- Opening Delimiter -

/-- R154: a take's join that finds no further port, on the channel's spare or with a request that waits. -/
theorem Plant.joinFail_bridges {p : Plant} {c : Chan} {i : PortNo} (hm : (p.chan c).mode = .taking) (drop : Bool)
    (queue : List Chan) (r : FailReason) {q : Plant}
    (hq : q = (({ p.unjoined c i with spareQueue := queue } : Plant).noFurtherPort c i r (p.bridgeFrame c) drop).settlePort i) :
    q.chan c = { p.chan c with
      playlist := (q.chan c).playlist, seq := { (p.chan c).seq with queue := [], cursor := (q.chan c).seq.cursor }
      portInUse := if drop then none else (p.chan c).portInUse
      pendingSw := [{ pos := .filler, frame := p.nextLineFrame c, cause := .portLoss, act := .takeFailed i r }] } ∧
    q.spareQueue = queue := by
  generalize hu : ({ p.unjoined c i with spareQueue := queue } : Plant) = u at hq
  have own : u.chan c = (p.chan c).unjoin := by
    rw [← hu]
    exact p.unjoined_chan c i
  have line : u.nextLineFrame c = p.nextLineFrame c :=
    Plant.nextLineFrame_of_around (b := false) c (by rw [← hu]; exact p.unjoined_rest c i) (by rw [← hu, Plant.queue_around]; simp)
  obtain ⟨chan, spares⟩ := Plant.noFurtherPort_taking (p := u) (by rw [own]; exact hm) i r (p.bridgeFrame c) drop rfl
  rw [line, own] at chan
  have same : q.chan c = (u.noFurtherPort c i r (p.bridgeFrame c) drop).chan c := by
    rw [hq]
    exact Plant.settlePort_chan i (Plant.noneDue_of_empty (by rw [chan]))
  refine ⟨?_, by rw [hq, (Plant.settlePort_spares _ i).2, spares, ← hu]⟩
  rw [same, chan]
  rfl

theorem Plant.joinFail_held {p : Plant} {c : Chan} {i : PortNo} (hm : (p.chan c).mode = .taking) (hh : (p.port i).holder = some c)
    (r : FailReason) : p.joinFail c i r =
      (({ p.unjoined c i with spareQueue := p.spareQueue } : Plant).noFurtherPort c i r (p.bridgeFrame c) false).settlePort i := by
  have queue : p.spareQueue = (p.unjoined c i).spareQueue := (Plant.spareQueue_of_around (p.unjoined_around c i)).symm
  rw [Plant.joinFail_eq (Or.inl hm), if_pos hh, queue]

section
variable {p : Plant} {c : Chan} {g : ChannelConfig} (hg : (p.chan c).config = some g)
  (hm : (p.chan c).mode = .taking ∨ (p.chan c).mode.running = true) (hh : ∀ j, (p.port j).holder ≠ some c) (hc : c ∉ p.spareQueue)
  (none : ∀ j, ¬p.Lendable g j)
include hg hm hh hc none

- Closing Delimiter -

- **TASK BRIEF**
Figure out how many lines in the entries above contain "holder". Write only that number.

- **SOLUTION**
2